Non-blocking read with popen subprocess

Fri Jul 31 18:27:19 EDT 2009

On Jul 30, 7:30 pm, Jonathan Gardner <jgard... at jonathangardner.net>
wrote:
> On Jul 30, 5:24 pm, Dhanesh <dhanesh... at gmail.com> wrote:
>
>
>
> > how can I we have a non blocking read ?
>
> Seehttp://docs.python.org/library/popen2.html#flow-control-issues
>
> Note well: In the non-blocking world, you have to use select() or poll
> () to get your job done.

I solved a problem just yesterday regarding select on a Popen.stdout
file descriptor that was created with a 100Mb buffer.  I'd love it if
anybody could critique my solution and my understanding of my
findings.

In my case, select would return with my Popen object ready for read,
I'd go off and try to read and then my read would block.  After a few
strace's I found that Popen.stdout.read(), which I am assuming is the
same as the read builtin, would make multiple read system calls, in
many cases blocking until it returned my default buffer size.

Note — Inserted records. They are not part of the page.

/-! ### Glazia letters (R354 to R361, R371, R377) -/

/-- OPEN (R27, R355, R356, R381). -/
def State.openLetter (s : State) (q : Nat) : State :=
  match s.gzHead q (· == 1) with
  | none => s
  | some (c, l) =>
    match firstErr (gzChecks s c l ++ [(s.odv K.gzState == 1, Err.gzState), (s.gzBankBad l.step, Err.gzBank), (s.gzTableBad, Err.gzGroup)]) with
    | some e => s.refuseLetter c 12 e l
    | none =>
      let b := s.openTarget l.step
      let holds := s.exportHolds b
      let s := if holds then (s.count Ctr.exOverruns 1).raise Bell.exportLate else s
      if holds && s.cap K.exOverrun == 0 then
        let n := noSlot s
        let p := mkPart s c l ⟨none, n, n, n, n⟩
        let s := ((s.advanceHead c).launch .glazia 0 [{ p with d := none, s := none, rows := 0 }]).demand [12]
        ({ s with gz := { s.gz with waiting := some (c.q, c.head) } }).setOd K.exState 2
      else
        let s := if holds then s.abandonExport b else s
        let (s1, late) := s.gzTake c
        ((s1.gzLatch l).gzOpenCommit l.step).gzComplete c l late s.tick

/-- The update ends when a latched group record is found bad (R377). -/
def State.gzEndUpdate (s : State) : State := s.setOd K.gzState 0

/-- PIECE (R357, R359). -/
def State.pieceLetter (s : State) (q : Nat) : State :=
  match s.gzHead q (· == 2) with
  | none => s
  | some (c, l) =>
    let n := bits l.param0 0 12
    match firstErr (gzChecks s c l) with
    | some e => s.refuseLetter c 12 e l
    | none =>
      match s.gzPieceErr l with
      | some e => s.refuseLetter c 12 e l
      | none =>
        if s.gz.badGroups.contains n then (s.refuseLetter c 12 Err.gzGroup l).gzEndUpdate
        else
          let x := noSlot s
          let p := mkPart s c l ⟨none, x, x, x, x⟩
          let s := ((s.advanceHead c).launch .glazia 0 [{ p with d := none, s := none, rows := 0 }]).demand [12]
          let s := if s.gzFrozen n && s.gzUntouched n then s.count Ctr.glaziaFrozen 1 else s
          let keys := (List.range (bits l.param1 0 32)).map fun i => gzKey n (bits l.param0 32 32 + i)
          ({ s with gz := { s.gz with todo := keys, busy := keys } }).gzDealAll 8

/-- CLOSE (R361). -/
def State.closeLetter (s : State) (q : Nat) : State :=
  match s.gzHead q (· == 3) with
  | none => s
  | some (c, l) =>
    match firstErr (gzChecks s c l ++ [(s.odv K.gzState == 0, Err.gzState)]) with
    | some e => s.refuseLetter c 12 e l
    | none =>
      if !s.gz.badGroups.isEmpty then (s.refuseLetter c 12 Err.gzGroup l).gzEndUpdate
      else if s.gzIncomplete then s.refuseLetter c 12 Err.gzIncomplete l
      else
        let (s1, late) := s.gzTake c
        (s1.gzClose c.q c.head l).gzComplete c l late s.tick

/-- QUANT (R371, R372). -/
def State.quantLetter (s : State) (q : Nat) : State :=
  match s.gzHead q (· == 4) with
  | none => s
  | some (c, l) =>
    let a := readSlot s l.slotA
    let d := readSlot s l.slotD
    match s.quantErr c l a d with
    | some e => s.refuseLetter c 12 e l
    | none =>
      if s.odv K.gzState == 1 && s.gz.badGroups.contains (bits l.param0 0 12) then (s.refuseLetter c 12 Err.gzGroup l).gzEndUpdate
      else
        let (s1, late) := s.gzTake c
        (s1.gzQuant l a.desc d.desc).gzComplete c l late s.tick

/-- GZ_UNKNOWN_PROG (R354). -/
def State.gzUnknown (s : State) (q : Nat) : State :=
  match s.gzHead q (fun p => !(1 ≤ p && p ≤ 4)) with
  | none => s
  | some (c, l) => s.refuseLetter c 12 ((firstErr (gzChecks s c l)).getD Err.gzState) l

/-! ### The end of any letter (R221) -/

/-- LETTER_COMPLETION of letter seq of queue q. -/
def State.completeLetter (s : State) (q seq : Nat) : State :=
  match s.lb.ops.find? fun o => o.parts.any fun p => p.queue == q && p.seq == seq with
  | none => s
  | some o =>
    if o.target == .peloton then (if o.error != 0 || o.finished then s.endCollective o else s)
    else s.letterCompletion q seq

end Sys2Proof.Machine
end

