-- ==== Sys2Proof/Machine/PelotonCmds.lean ====
section
/-! DEFINITION. Meanings: Peloton and export commands (12). -/

namespace Sys2Proof.Machine

/-- Dispatch of a collective letter REDUCE_SCATTER (R393 to R400). -/
def execReduceScatter (q : Nat) (s : State) : Res := .next (s.dispatching fun t => t.dispatchCollective q 1 true)

/-- Dispatch of a collective letter ALL_GATHER (R393 to R400). -/
def execAllGather (q : Nat) (s : State) : Res := .next (s.dispatching fun t => t.dispatchCollective q 2 false)

/-- Dispatch of a collective letter BROADCAST (R393 to R400). -/
def execBroadcast (q : Nat) (s : State) : Res := .next (s.dispatching fun t => t.dispatchCollective q 3 false)

/-- Dispatch of a collective letter ALL_TO_ALL (R393 to R400). -/
def execAllToAll (q : Nat) (s : State) : Res := .next (s.dispatching fun t => t.dispatchCollective q 4 false)

/-- A ring round or tree level starts (R309, R398, R589). -/
def execRingRoundStart (slot : Nat) (s : State) : Res := .next (s.roundStart slot)

/-- A contribution frame arrives (R397, R403). -/
def execContrib (port : Nat) (head : Nat) (payload : List Byte) (poison : Bool) (s : State) : Res :=
  .next (s.inbound port fun t => t.contribFrame port head payload poison)

/-- A part frame arrives (R411). -/
def execPart (port : Nat) (head : Nat) (payload : List Byte) (poison : Bool) (s : State) : Res :=
  .next (s.inbound port fun t => t.partFrame port head payload poison)

/-- A LATE frame arrives (R408, R409). -/
def execLateFrame (port : Nat) (head : Nat) (payload : List Byte) (poison : Bool) (s : State) : Res :=
  .next (s.inbound port fun t => t.lateArrival port head payload poison)

/-- A credit frame arrives (R403). -/
def execCredit (port : Nat) (head : Nat) (s : State) : Res := .next (s.inbound port fun t => t.creditArrival head)

/-- A notice frame arrives (R415). -/
def execNotice (port : Nat) (head : Nat) (s : State) : Res := .next (s.inbound port fun t => t.noticeArrival head)

/-- A chunk's deadline expires (R406). -/
def execChunkDeadline (slot : Nat) (owner : Nat) (chunk : Nat) (level : Nat) (s : State) : Res :=
  .next (s.chunkDeadline slot owner chunk level)

/-- A frame whose TAG was not dispatched within 1 s is discarded (R397). -/
def execTagDiscard (slot : Nat) (s : State) : Res := .next (s.tagDiscard slot)

/-- A UIO write to a member times out (R414, R546). -/
def execUioTimeout (g : Nat) (m : Nat) (s : State) : Res := .next (s.uioTimeout g m)

/-- A UIO write to a member ends with an error (R414). -/
def execUioCompletionError (g : Nat) (m : Nat) (s : State) : Res := .next (s.uioFailed g m)

/-- PELOTON_CMD REJOIN (R417). -/
def execRejoin (w : Way) (g : Nat) (m : Nat) (s : State) : Res :=
  .next (s.onWay w fun t => t.odWriteObj w 0x0C020 0 (leBytes 8 (1 + g % 16 * 16 + m % 65536 * 256)))

/-- PELOTON_CMD CLEAR_MISSES (R417). -/
def execClearMisses (w : Way) (g : Nat) (m : Nat) (s : State) : Res :=
  .next (s.onWay w fun t => t.odWriteObj w 0x0C020 0 (leBytes 8 (2 + g % 16 * 16 + m % 65536 * 256)))

/-- An AUTO export starts (R383); guest is the buddy's Guest room header as read. -/
def execExportAutoStart (guest : Nat) (s : State) : Res := .next (if s.enabled 13 then s.exportAuto guest else s)

/-- An EXPORT letter (R383, R384). -/
def execExportBank (q : Nat) (guest : Nat) (s : State) : Res := .next (s.dispatching fun t => t.exportLetter q guest)

/-- A GUEST_SEND letter (R419). -/
def execGuestSend (q : Nat) (s : State) : Res := .next (s.dispatching fun t => t.guestSend q)

/-- An export stream frame arrives (R388, R389). -/
def execExportFrame (port : Nat) (head : Nat) (payload : List Byte) (poison : List Nat) (s : State) : Res :=
  .next (s.inboundEx port fun t => t.streamFrame false port head payload poison)

/-- A frame of an IMAGE stream arrives at an armed spare (R418). -/
def execRestoreStream (port : Nat) (head : Nat) (payload : List Byte) (poison : List Nat) (s : State) : Res :=
  .next (s.inboundEx port fun t => t.streamFrame true port head payload poison)

/-- The acknowledgement or refusal of an export arrives (R389). -/
def execExportAck (port : Nat) (head : Nat) (s : State) : Res := .next (s.inboundEx port fun t => t.exportAck head)

end Sys2Proof.Machine
end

Sure enough, it's in the docs: http://docs.python.org/library/stdtypes.html?highlight=fread
"""
Note that this method may call the underlying C function fread() more
than once in an effort to acquire as close to size bytes as possible.
Also note that when in non-blocking mode, less data than was requested
may be returned, even if no size parameter was given.
"""

I couldn't find a way to tell subprocess to return my stdout fd in non-
blocking mode, but then I thought about it not being a problem with
the fd and how it was opened as much as a problem with the read
call.

  A non-blocking fd will have a read call throw EWOULDBLOCK when asked
for more bytes than is in buffer, a blocking fd would have read just
return fewer bytes  ...do I have this this right?

I can handle assembling the data fine, I just don't want to block.

I wrote a little test program to spit out random stdout to test a
Popen object's stdout in os.read.  The len() of the result of os.read
was all over the place depending on how quickly i re-ran read() on the
fd.  There were slight delays from time to time, but I attributed that
to the interpreter being context switched in, ssh delays ...or the
weather...in general the return was pretty fast.

I switched my program to use os.read and now it's snappy and spends
most of it's time blocking on select exactly where I want it to.

(this is on linux btw, I guess os.read is different everywhere)

> You may want to look at "communicate" (http://docs.python.org/library/subprocess.html#popen-objects) which may be what you need.